If a single GPU has multiple core then each core handles a portion of workload.
Hello Muhammad and DP,
thank you very much for your answers. Maybe there is a misunderstanding.
I did not experience different responses when using the same model in the lessons, I experienced differences when for example I run the same prompt in the course environment (using gpt-40-mini) and in my local environment (using gpt-35).
I can imagine that even when using the same model answers might vary depending on how the model works internally and maybe also how the model evolves over time.

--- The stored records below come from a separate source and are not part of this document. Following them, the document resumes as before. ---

-- ==== Sys2Proof/Machine/Sched.lean ====
section
/-! DEFINITION. Tasks and the per-die schedulers (R136, R140, R151 to R164, R178, R315, R344): records and their checks,
entries, conditions, the pick, the start and the end of a thread. -/

namespace Sys2Proof.Machine

/-! Records (R152, R153, R154) -/

/-- Word i of a record. -/
def recWord (ws : List Word) (i : Nat) : Word := (ws[i]?).getD 0

/-- PLKIND, PRIO, NCOPY, NEEDF of a record. -/
def recKind (ws : List Word) : Nat := wf 61 60 (recWord ws 0)
def recPrio (ws : List Word) : Nat := wf 63 62 (recWord ws 0)
def recCopy (ws : List Word) : Nat := wf 2 0 (recWord ws 0)
def recFab (ws : List Word) : Bool := (recWord ws 0).getLsbD 3

/-- Cores of a die that the yield map enables, by rising id. -/
def dieCores (s : State) (d : Nat) : List Nat := ((List.range 320).map (fun k => d * 512 + k)).filter (coreLive s)

/-- The cores of a record's placement on die d, by rising id (R152). -/
def recCores (s : State) (d : Nat) (ws : List Word) : List Nat :=
  let p := recWord ws 4
  let k := recKind ws
  if k = 0 ∨ k = 3 then dieCores s d
  else
    let row := wf 20 18 p
    let base := d * 512 + row * 4 * 16 + wf 17 16 p * 4
    if 5 ≤ row then []
    else ((List.range 16).filter (fun i => k == 2 || p.getLsbD i)).map (fun i => base + i / 4 * 16 + i % 4)
      |>.filter (coreLive s)

/-- The die a record goes to, but for PLKIND 3 (R154). -/
def recDie (ws : List Word) : Nat := if recKind ws = 0 then wf 57 56 (recWord ws 0) else wf 22 21 (recWord ws 4)

/-- The checks of R153 that need no translation: reserved fields, NCOPY, the placement, the contexts named. -/
def recordOk (s : State) (ws : List Word) : Bool :=
  let p := recWord ws 4
  let k := recKind ws
  let place : Bool := match k with
    | 0 => p == 0
    | 3 => true
    | _ => wf 63 23 p == 0
  let cond (en : Bool) (w : Word) : Bool := !en || ctxAssigned (wf 63 48 w)
  place && wf 63 61 (recWord ws 7) == 0 && wf 3 0 (recWord ws 7) == 0 && decide (recCopy ws ≤ 4) &&
    (k == 3 || !(recCores s (recDie ws) ws).isEmpty) && cond ((recWord ws 0).getLsbD 5) (recWord ws 5) &&
    cond ((recWord ws 0).getLsbD 4) (recWord ws 6)

/-- Whether the barrier condition applies, and its address. -/
def recBar (ws : List Word) : Option Word :=
  if (recWord ws 7).getLsbD 60 then some (recWord ws 7 &&& 0x00FFFFFFFFFFFFF0) else none

/-! Entries (R155, R156) -/

/-- Entries of a die's store, records spilled. -/
def storeCount (d : Die) : Nat := (d.entries.filter (fun e => decide (2 ≤ e.state))).length

/-- Whether neither the store nor the spill region has room for another record (R155), those on their way counted: they take what
the store has left, and then the region. -/
def schedFull (d : Die) : Bool :=
  let inStore := storeCount d
  let onWay := (d.entries.filter (fun e => e.state == 0)).length
  let spilled := (d.entries.filter (fun e => e.state == 1)).length
  decide (4096 ≤ inStore + onWay ∧ wf 63 52 d.spill * 1024 ≤ spilled + (inStore + onWay - max inStore 4096))

/-- Change entry `id` of die d. -/
def modEntry (s : State) (d id : Nat) (f : Entry → Entry) : State :=
  modDie s d (fun x => { x with entries := modWhere (fun e => e.id == id) f x.entries })

/-- Remove entry `id` of die d. -/
def dropEntry (s : State) (d id : Nat) : State :=
  modDie s d (fun x => { x with entries := x.entries.filter (fun e => e.id != id) })

/-- Entry `id` of die d. -/
def entryOf (s : State) (d id : Nat) : Option Entry := (dieOf s d).entries.find? (fun e => e.id == id)

/-- Put a new entry into a die's list: in transit, or, for a resume entry, held back until it is made READY. -/
def newEntry (s : State) (d : Nat) (state : Nat) (ws : List Word) (resume : Option Nat) (job prio core : Nat)
    (near : Option Nat) (badr : Nat) (replay : Option (Nat × Nat)) : Nat × State :=
  let (k, s) := takeStamp s
  let e : Entry := { id := k, state := state, record := ws, resume := resume, job := job, prio := prio, age := k,
                     readyAt := 0, near := near, badr := badr, parent := none, core := core, replay := replay, slot := 0 }
  (k, modDie s d (fun x => { x with entries := x.entries ++ [e] }))

/-- Who a scheduler's accesses are logged under (R395). -/
def whoSched (d : Nat) : Who := { die := d, core := d * 512 }

/-- Whether an entry's condition on a barrier holds (R156): the word is read as any other is (R47). -/
def barCond (s : State) (d : Nat) (e : Entry) : Bool × State :=
  match readBar s (whoSched d) e.badr with
  | (.ok v, s) => (barEnded (barOf v) (wf 59 56 (recWord e.record 7)), s)
  | (.error _, s) => (false, s)

/-- Whether every enabled condition of an entry holds (R156). -/
def condsMet (s : State) (d : Nat) (e : Entry) : Bool :=
  let w := recWord e.record
  let tl (en : Bool) (x : Word) : Bool := !en || decide (wf 47 0 x ≤ timelineOf s (wf 63 48 x))
  tl ((w 0).getLsbD 5) (w 5) && tl ((w 0).getLsbD 4) (w 6) &&
    (!(w 7).getLsbD 60 || (barCond s d e).1)

/-- When an entry's age begins (R157): as it becomes READY; of a resume entry, at the save, though the
entry be held (DESIGN CHOICE, log entry 101). -/
def ageFrom (s : State) (e : Entry) : Nat :=
  match e.resume.bind (fun f => mget f s.saved) with
  | some sv => sv.savedAt
  | none => s.now

/-- The entry is READY from now on (R155, R157). -/
def makeReady (s : State) (d id : Nat) : State :=
  schedule (modEntry s d id (fun e => { e with state := 3, readyAt := ageFrom s e })) 65536 (.priorityAging d id)

/-- The entry is in the store: READY, or WAITING while a condition is unmet. -/
def storeEntry (s : State) (d : Nat) (e : Entry) : State :=
  if condsMet s d e then makeReady s d e.id else modEntry s d e.id (fun e => { e with state := 2 })

/-- Where slot n of a die's spill region lies (R155, log entry 25). -/
def spillPa (d : Die) (n : Nat) : Nat := wf 51 16 d.spill * 2 ^ 16 + 64 * n

/-- The lowest slot of the spill region that no spilled record holds. -/
def freeSpill (d : Die) : Nat :=
  let used := (d.entries.filter (fun e => e.state == 1)).map (·.slot)
  ((List.range (used.length + 1)).find? (fun n => !used.contains n)).getD 0

/-- TASK_RECORD_ARRIVAL (R155): stored, or written to the spill region when the store is full (log entry 25). -/
def execTaskRecordArrival (die entry : Nat) (s : State) : Out :=
  match entryOf s die entry with
  | none => .next s
  | some e =>
    let d := dieOf s die
    if 4096 ≤ storeCount d then
      let n := freeSpill d
      .next (storeUnits (modEntry s die entry (fun e => { e with state := 1, slot := n })) (spillPa d n) (wordBytes (e.record.take 8)))
    else .next (storeEntry s die e)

But I can imagine (and saw while doing the lessons) that differences are a fact when using different models. For example for some prompt the gpt-40-mini model started to hallucinate while the gpt-35 model did not (and therefore there would not have been a reason to take some measures against it when creating that prompt).
I also understand that models get better and maybe their answers are more accurate (for example in summaries) or that they understand less strict worked out prompts.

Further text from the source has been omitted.